Die Verhältnismäßigkeitsprüfung erfolgt in vier Schritten:
Prüfungsschema
Wie prüft man: Eingriffe in die (Grund-)Rechte der Bürger sind nur verfassungskonform, wenn sie
I. | einem legitimen (gemeinwohlorientierten) Zweck dienen (Ziellegitimität), |
II. | zur Erreichung dieses Zwecks geeignet (d.h. zumindest zweckförderlich) sind, |
III. | erforderlich sind, d.h. es darf kein milderes Mittel ersichtlich sein, das den Zweck ebenso gut fördern könnte, also wirkungsgleich wäre, |
IV. | verhältnismäßig i.e.S. (proportional, angemessen) sind, d.h. bei der Abwägung darf die Schwere des Eingriffs nicht außer Verhältnis zu dem angestrebten Zweck stehen. |
Hinweis
Die Anwendbarkeit des Verhältnismäßigkeitsgrundsatzes ist nicht auf das Verhältnis zwischen Staat und Bürger beschränkt.
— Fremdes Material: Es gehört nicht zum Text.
theorem logged_holdErrN : Logged s s.holdErrN := by
  have h : Logged s (if s.on ERRPIN_STAT.driven then s else s.errPulseStart 2) := by
    split
    · exact Logged.refl s
    · exact logged_errPulseStart 2
  exact ((h.wr _ _).wr _ _).trans (logged_pin _)

theorem ringJobs_of_calm (h : calm s = true) (r : Nat) : s.ringJobs r = [] := by
  rw [State.ringJobs, (calm_iff.1 h).1, List.filter_nil]

theorem abortRing_of_calm (h : calm s = true) (r : Nat) (portReset : Bool) : s.abortRing r portReset = s := by
  rw [State.abortRing, ringJobs_of_calm h]
  rfl

theorem stopCheckpoint_of_calm (h : calm s = true) : s.stopCheckpoint = s := by
  rw [State.stopCheckpoint, (calm_iff.1 h).2.2]

theorem flushTags_of_calm (h : calm s = true) : s.flushTags = s := by
  rw [State.flushTags, (calm_iff.1 h).2.1]
  rfl

section
variable {l : List Fld}

theorem Writes.holdErrN (h : Writes l s t) (hl : errPinFields ⊆ l) (hheld : ERRPIN_STAT.held ∈ l) :
    Writes l s t.holdErrN := by
  have hpulse : Writes l s (t.errPulseStart 2) :=
    ((((((h.wr (hl (by decide))).wr (hl (by decide))).wr (hl (by decide))).wr (hl (by decide))).wr
      (hl (by decide))).pin).emit
  exact (((Writes.ite h hpulse).wr hheld).wr (hl (by decide))).pin

/-- The timers of the pages stop, and no other field changes (R519). -/
theorem rd_stopTimers {f : Fld} (hf : ∀ p, apart f (ESC_STAT.running.on p) = true) : s.stopTimers.rd f = s.rd f :=
  forAll_keeps (P := fun u => u.rd f = s.rd f) (f := State.stopTimer) (fun _ p hu => (rd_wr_apart (hf p) 0).trans hu)
    _ rfl

/-- The rings stop where no job is to be aborted. -/
theorem rings_of_calm (h : Writes l s t) (hl : ∀ r < 16, CHISEL_RING_CTL.enable.ix r ∈ l) (hc : calm t = true) :
    Writes l s (t.forAll (List.range 16) fun s r => (s.abortRing r false).clr (CHISEL_RING_CTL.enable.ix r)) ∧
      Logged t (t.forAll (List.range 16) fun s r => (s.abortRing r false).clr (CHISEL_RING_CTL.enable.ix r)) := by
  refine List.foldlRecOn (motive := fun u => Writes l s u ∧ Logged t u) _ _ ⟨h, Logged.refl t⟩ fun u hu r hr => ?_
  obtain ⟨hw, hlogged⟩ := hu
  rw [abortRing_of_calm (calm_of_logged hlogged hc)]
  exact ⟨hw.wr (hl r (List.mem_range.1 hr)), hlogged.wr _ _⟩

end

/-- The cause of an entry to Safe State stands in SYS_SAFE_CAUSE. -/
def safeCaused (s : State) (page code : Nat) : State :=
  ((s.put SYS_START_STAT.safe).wr SYS_SAFE_CAUSE.page page).wr SYS_SAFE_CAUSE.code code

/-- Where nothing is under way to be stopped, an entry to Safe State writes its cause, then fields of `safeFields`
alone, and is entered. -/
theorem enterSafe_of_calm {page code : Nat} (hsafe : s.safe = false) (hcalm : calm s = true) :
    Writes safeFields (safeCaused s page code).stopTimers (s.enterSafe page code) ∧
      (s.enterSafe page code).rd ERRPIN_SAFE_STAT.entered = 1 := by
  have hring : ∀ r < 16, CHISEL_RING_CTL.enable.ix r ∈ safeFields := fun r hr =>
    List.mem_append_right _ (List.mem_append_left _ (List.mem_map_of_mem (List.mem_range.2 hr)))
  have htail : errFields 0x07 ++ (causeFields 0x00 ++ causeFields 0x07) ⊆ safeFields :=
    List.subset_append_of_subset_right _ (List.subset_append_right _ _)
  obtain ⟨herr, hcauses⟩ := List.append_subset.1 htail
  obtain ⟨hcause0, hcause7⟩ := List.append_subset.1 hcauses
  have hown : ∀ f ∈ [ERRPIN_SAFE_TIME_LO.time, ERRPIN_SAFE_TIME_HI.time, ERRPIN_STAT.held, SCRUB_STAT.running,
      ERRPIN_SAFE_STAT.bind_run, ERRPIN_SAFE_STAT.entered], f ∈ safeFields := fun f hf =>
    List.mem_append_left _ hf
  have hpin : errPinFields ⊆ safeFields :=
    List.Subset.trans (List.Subset.trans (errPinFields_subset 0x07) (List.subset_append_left _ _)) herr
  rw [State.enterSafe, if_neg (ne_true_of_eq_false hsafe)]
  extract_lets u₁ u₂ u₃ u₄ u₅ ub _ _ u₆
  have hl₁ : Logged s u₁ := (((logged_wr _ _).wr _ _).wr _ _).trans logged_stopTimers
  have h₁ : Writes safeFields (safeCaused s page code).stopTimers u₁ := Writes.refl _
  have hl₂ : Logged s u₂ := (hl₁.wr _ _).wr _ _
  have h₂ : Writes safeFields (safeCaused s page code).stopTimers u₂ := (h₁.wr (hown _ (by decide))).wr (hown _ (by decide))
  have hl₃ : Logged s u₃ := ((hl₂.trans (logged_err _ _ _)).trans logged_holdErrN).trans (logged_cause _ _)
  have h₃ : Writes safeFields (safeCaused s page code).stopTimers u₃ :=
    ((h₂.err herr).holdErrN hpin (hown _ (by decide))).cause hcause0
  obtain ⟨h₄, hl₄⟩ : Writes safeFields (safeCaused s page code).stopTimers u₄ ∧ Logged u₃ u₄ :=
    rings_of_calm h₃ hring (calm_of_logged hl₃ hcalm)
  have hc₄ : calm u₄ = true := calm_of_logged (hl₃.trans hl₄) hcalm
  have h₅ : Writes safeFields (safeCaused s page code).stopTimers u₅ := by
    have hc₅ : calm (u₄.clr SCRUB_STAT.running) = true := calm_of_logged (logged_wr _ _) hc₄
    unfold u₅
    rw [stopCheckpoint_of_calm hc₄, flushTags_of_calm hc₅]
    exact h₄.wr (hown _ (by decide))
  have h₆ : Writes safeFields (safeCaused s page code).stopTimers u₆ := by
    have hbind : Writes safeFields (safeCaused s page code).stopTimers ub :=
      h₅.wr (hown ERRPIN_SAFE_STAT.bind_run (by decide))
    unfold u₆
    clear_value ub
    split
    · exact hbind.flds rfl
    · exact h₅
  refine ⟨(h₆.wr (hown _ (by decide))).cause hcause7, ?_⟩
  exact (rd_cause (by rfl) 3).trans rd_put_self

/-- Safe State has been entered for its trigger (R518). -/
theorem enteredSafe_of_calm {page code : Nat} (hsafe : s.safe = false) (hcalm : calm s = true) (hpage : page < 128) :
    EnteredSafe (s.enterSafe page code) page (code % 65536) := by
  obtain ⟨hw, hentered⟩ := enterSafe_of_calm (page := page) (code := code) hsafe hcalm
  refine ⟨?_, ?_, ?_, hentered⟩
  · rw [hw.rd, rd_stopTimers (fun _ => rfl), safeCaused, rd_wr_apart (by rfl), rd_wr_apart (by rfl)]
    exact rd_put_self
  · rw [hw.rd, rd_stopTimers (fun _ => rfl), safeCaused, rd_wr_apart (by rfl)]
    exact rd_wr_lt (by show page < 2 ^ 8; omega)
  · rw [hw.rd, rd_stopTimers (fun _ => rfl), safeCaused]
    exact State.rd_wr_self _ _ _

/-! ## The timer of a page (R512 to R514) -/

theorem page_cause (page bit p : Nat) : (s.cause page bit).page p = s.page p := by
  rw [State.page, (alerted_cause page bit).frame]
  rfl

/-- A contained error whose timer has expired, before the expiry is told: it is fatal (R512). -/
def madeFatal (s : State) (page : Nat) (v : PageState) : State :=
  (((s.put (ESC_STAT.escalated.on page)).put (ERR_STAT.fatal.on page)).bump ERRPIN_ESCALATIONS.count).setPage page v

theorem logged_madeFatal (page : Nat) (v : PageState) : Logged s (madeFatal s page v) := by
  rw [madeFatal, State.put_eq, State.put_eq, State.bump_eq]
  exact (((logged_wr _ _).wr _ _).wr _ _).trans (logged_setPage _ _)

/-- What the expiry of a contained error's timer leaves. -/
structure MadeFatal (page : Nat) (s t : State) : Prop where
  escalated : t.rd (ESC_STAT.escalated.on page) = 1
  fatal : t.rd (ERR_STAT.fatal.on page) = 1
  sev : (t.page page).sev = 3
  running : t.rd (ESC_STAT.running.on page) = 1
  counted : CountedUp s t ERRPIN_ESCALATIONS.count
  data : KeepsData s t

theorem MadeFatal.advanceTo {page now : Nat} (h : MadeFatal page (s.advanceTo now) t) : MadeFatal page s t :=
  ⟨h.escalated, h.fatal, h.sev, h.running, h.counted, h.data⟩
Im Bereich der kommunalen Selbstverwaltung erklärt das BVerfG im Verhältnis zwischen Staat und Kommunen diesen Grundsatz ebenfalls für anwendbar.BVerfG NVwZ 2015, 728, 730; vgl. hierzu im Einzelnen Bätge Kommunalrecht NRW, Rn. 47 ff. Auch im Verhältnis zwischen Bund und Ländern kann sich aus dem Prinzip der Bundestreue das Erfordernis eines verhältnismäßigen Vorgehens ergeben.Vgl. zur Bundestreue BVerfGE 81, 310, 337 f.